At a cross-road Ottensen took leave of them. From afar he waved once more his immaculately-gloved right hand.
Reimers rode on in silence.
On the horizon appeared the white walls of the barracks and stables, and the water-tower of the practice-camp.
It was an unwelcome thought this that his old companion of the Military Academy had suggested to him. Here was another proof of how everything in the army was worked up simply to present a smooth outward appearance. How he would laugh now if any one spoke to him of a similarity between the conditions of real warfare and those of the manœuvres! It was a thoroughly planned-out game, in which no ill-timed mischance was allowed to disturb the preordained harmony of the arrangements.

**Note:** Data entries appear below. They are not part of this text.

-- ==== Sys2Proof/Machine/Fetch.lean ====
section
/-! DEFINITION. Fetching an instruction, the effect of its opcode fetches on R, and placing an instruction's bytes in
memory. The step calls these. -/

namespace Sys2Proof.Machine

/-- The instruction at PC: the bytes at pc0, pc0 + 1, pc0 + 2, pc0 + 3, each address mod 2^16, read before any
effect (R57, R65, R78, R83). A read has no side effect (R52), so reading a byte the instruction does not have is not
seen. -/
def State.fetch (s : State) : Except DecodeError Instr :=
  decodeBytes (s.read s.pc) (s.read (s.pc + 1)) (s.read (s.pc + 2)) (s.read (s.pc + 3))

/-- The state an instruction's rule starts from: R counted by the instruction's M1 fetches (R31, R83, R96). -/
def State.fetched (s : State) (i : Instr) : State := s.bumpR i.m1Count

/-- Bytes written at ascending addresses from a on. -/
def State.writeBytes (s : State) (a : Word) : List Byte → State
  | [] => s
  | v :: rest => (s.write a v).writeBytes (a + 1) rest

end Sys2Proof.Machine
end

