/-- INI, IND and one iteration of INIR, INDR (R301 to R304): the byte v comes from port BC, with B before it is
decremented, and goes to memory at HL; m is C stepped. -/
structure BlockInput (s : State) (d : Word) (m : Nat) (rep : Bool) (v : Byte) (t : State) : Prop where
  event : t.events = .input s.bc v :: s.events
  stored : t.read s.hl = v
  hl : t.hl = s.hl + d
  b : (t.getReg .b).toNat = ((s.getReg .b).toNat + 255) % 256
  flags : t.HasIoFlags v m rep
  pc : t.pc = if rep then s.pc else s.pc + 2
  frame : Touch.Frame
    { regs := [.b, .h, .l], flags := allFlags, stored := [s.hl], special := [.draws, .events] } s t

/-- OUTI, OUTD and one iteration of OTIR, OTDR (R305 to R308): the byte at HL goes to port BC, with B after it is
decremented; m is the new L. -/
structure BlockOutput (s : State) (d : Word) (rep : Bool) (t : State) : Prop where
  event : t.events = .output (concat (t.getReg .b) (s.getReg .c)) (s.read s.hl) :: s.events
  hl : t.hl = s.hl + d
  b : (t.getReg .b).toNat = ((s.getReg .b).toNat + 255) % 256
  flags : t.HasIoFlags (s.read s.hl) (t.getReg .l).toNat rep
  pc : t.pc = if rep then s.pc else s.pc + 2
  frame : Touch.Frame
    { regs := [.b, .h, .l], flags := allFlags, special := if rep then [.draws, .events] else [.events] } s t

/-- The flags of IN r,(C), IN (C), RRD and RLD (R140, R141): C is untouched. -/
structure State.HasSzp (t : State) (v : Byte) : Prop where
  szyx : t.HasSzyx v
  half : t.flag .h = false
  parity : t.flag .pv = evenOnes v
  addition : t.flag .n = false

end Sys2Proof.Machine
end

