/-! ## record -/

@[simp] theorem State.record_prim (s : State) (e : IoEvent) : (s.record e).prim = s.prim := rfl
@[simp] theorem State.record_shad (s : State) (e : IoEvent) : (s.record e).shad = s.shad := rfl
@[simp] theorem State.record_alt (s : State) (e : IoEvent) : (s.record e).alt = s.alt := rfl
@[simp] theorem State.record_i (s : State) (e : IoEvent) : (s.record e).i = s.i := rfl
@[simp] theorem State.record_r (s : State) (e : IoEvent) : (s.record e).r = s.r := rfl
@[simp] theorem State.record_ix (s : State) (e : IoEvent) : (s.record e).ix = s.ix := rfl
@[simp] theorem State.record_iy (s : State) (e : IoEvent) : (s.record e).iy = s.iy := rfl
@[simp] theorem State.record_sp (s : State) (e : IoEvent) : (s.record e).sp = s.sp := rfl
@[simp] theorem State.record_pc (s : State) (e : IoEvent) : (s.record e).pc = s.pc := rfl
@[simp] theorem State.record_halted (s : State) (e : IoEvent) : (s.record e).halted = s.halted := rfl
@[simp] theorem State.record_iff1 (s : State) (e : IoEvent) : (s.record e).iff1 = s.iff1 := rfl
@[simp] theorem State.record_iff2 (s : State) (e : IoEvent) : (s.record e).iff2 = s.iff2 := rfl
@[simp] theorem State.record_im (s : State) (e : IoEvent) : (s.record e).im = s.im := rfl
@[simp] theorem State.record_mem (s : State) (e : IoEvent) : (s.record e).mem = s.mem := rfl
@[simp] theorem State.record_params (s : State) (e : IoEvent) : (s.record e).params = s.params := rfl
@[simp] theorem State.record_draws (s : State) (e : IoEvent) : (s.record e).draws = s.draws := rfl
@[simp] theorem State.record_events (s : State) (e : IoEvent) : (s.record e).events = e :: s.events := rfl
@[simp] theorem State.view_record (s : State) (e : IoEvent) : (s.record e).view = s.view := rfl
@[simp] theorem State.other_record (s : State) (e : IoEvent) : (s.record e).other = s.other := rfl

/-! ## write -/

@[simp] theorem State.write_prim (s : State) (a : Word) (v : Byte) : (s.write a v).prim = s.prim := rfl
@[simp] theorem State.write_shad (s : State) (a : Word) (v : Byte) : (s.write a v).shad = s.shad := rfl
@[simp] theorem State.write_alt (s : State) (a : Word) (v : Byte) : (s.write a v).alt = s.alt := rfl
@[simp] theorem State.write_i (s : State) (a : Word) (v : Byte) : (s.write a v).i = s.i := rfl
@[simp] theorem State.write_r (s : State) (a : Word) (v : Byte) : (s.write a v).r = s.r := rfl
@[simp] theorem State.write_ix (s : State) (a : Word) (v : Byte) : (s.write a v).ix = s.ix := rfl
@[simp] theorem State.write_iy (s : State) (a : Word) (v : Byte) : (s.write a v).iy = s.iy := rfl
@[simp] theorem State.write_sp (s : State) (a : Word) (v : Byte) : (s.write a v).sp = s.sp := rfl
@[simp] theorem State.write_pc (s : State) (a : Word) (v : Byte) : (s.write a v).pc = s.pc := rfl
@[simp] theorem State.write_halted (s : State) (a : Word) (v : Byte) : (s.write a v).halted = s.halted := rfl
@[simp] theorem State.write_iff1 (s : State) (a : Word) (v : Byte) : (s.write a v).iff1 = s.iff1 := rfl
@[simp] theorem State.write_iff2 (s : State) (a : Word) (v : Byte) : (s.write a v).iff2 = s.iff2 := rfl
@[simp] theorem State.write_im (s : State) (a : Word) (v : Byte) : (s.write a v).im = s.im := rfl
@[simp] theorem State.write_mem (s : State) (a : Word) (v : Byte) : (s.write a v).mem = Memory.set s.mem (s.cell a) v := rfl
@[simp] theorem State.write_params (s : State) (a : Word) (v : Byte) : (s.write a v).params = s.params := rfl
@[simp] theorem State.write_draws (s : State) (a : Word) (v : Byte) : (s.write a v).draws = s.draws := rfl
@[simp] theorem State.write_events (s : State) (a : Word) (v : Byte) : (s.write a v).events = s.events := rfl
@[simp] theorem State.view_write (s : State) (a : Word) (v : Byte) : (s.write a v).view = s.view := rfl
@[simp] theorem State.other_write (s : State) (a : Word) (v : Byte) : (s.write a v).other = s.other := rfl

/-! ## setIdx -/

@[simp] theorem State.setIdx_prim (s : State) (x : Idx) (v : Word) : (s.setIdx x v).prim = s.prim := by cases x <;> rfl
@[simp] theorem State.setIdx_shad (s : State) (x : Idx) (v : Word) : (s.setIdx x v).shad = s.shad := by cases x <;> rfl
@[simp] theorem State.setIdx_alt (s : State) (x : Idx) (v : Word) : (s.setIdx x v).alt = s.alt := by cases x <;> rfl
@[simp] theorem State.setIdx_i (s : State) (x : Idx) (v : Word) : (s.setIdx x v).i = s.i := by cases x <;> rfl
@[simp] theorem State.setIdx_r (s : State) (x : Idx) (v : Word) : (s.setIdx x v).r = s.r := by cases x <;> rfl
@[simp] theorem State.setIdx_sp (s : State) (x : Idx) (v : Word) : (s.setIdx x v).sp = s.sp := by cases x <;> rfl
@[simp] theorem State.setIdx_pc (s : State) (x : Idx) (v : Word) : (s.setIdx x v).pc = s.pc := by cases x <;> rfl
@[simp] theorem State.setIdx_halted (s : State) (x : Idx) (v : Word) : (s.setIdx x v).halted = s.halted := by cases x <;> rfl
@[simp] theorem State.setIdx_iff1 (s : State) (x : Idx) (v : Word) : (s.setIdx x v).iff1 = s.iff1 := by cases x <;> rfl
@[simp] theorem State.setIdx_iff2 (s : State) (x : Idx) (v : Word) : (s.setIdx x v).iff2 = s.iff2 := by cases x <;> rfl
@[simp] theorem State.setIdx_im (s : State) (x : Idx) (v : Word) : (s.setIdx x v).im = s.im := by cases x <;> rfl
@[simp] theorem State.setIdx_mem (s : State) (x : Idx) (v : Word) : (s.setIdx x v).mem = s.mem := by cases x <;> rfl
@[simp] theorem State.setIdx_params (s : State) (x : Idx) (v : Word) : (s.setIdx x v).params = s.params := by cases x <;> rfl
@[simp] theorem State.setIdx_draws (s : State) (x : Idx) (v : Word) : (s.setIdx x v).draws = s.draws := by cases x <;> rfl
@[simp] theorem State.setIdx_events (s : State) (x : Idx) (v : Word) : (s.setIdx x v).events = s.events := by cases x <;> rfl
@[simp] theorem State.view_setIdx (s : State) (x : Idx) (v : Word) : (s.setIdx x v).view = s.view := by cases x <;> rfl
@[simp] theorem State.other_setIdx (s : State) (x : Idx) (v : Word) : (s.setIdx x v).other = s.other := by cases x <;> rfl

theorem State.getIdx_setIdx (s : State) (x x' : Idx) (v : Word) :
    (s.setIdx x v).getIdx x' = if x' = x then v else s.getIdx x' := by
  cases x <;> cases x' <;> rfl

@[simp] theorem State.getIdx_setIdx_same (s : State) (x : Idx) (v : Word) : (s.setIdx x v).getIdx x = v := by
  cases x <;> rfl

But what a crying shame that such splendid material should be spoilt by this dangerous system! Ottensen was not a highly-gifted soldier; he was no model military instructor; but he was a fine horseman, had a cool head, plenty of dash, and some keen mother-wit to boot: a born leader of scouts. And yet these brilliant qualities were sacrificed to outward show, and were let go to waste for want of use! One good cavalry officer the less; that was bad enough. But had not Ottensen spoken as though these were quite usual practices? It looked as though this purely external unwarlike training of the army were being erected into a principle.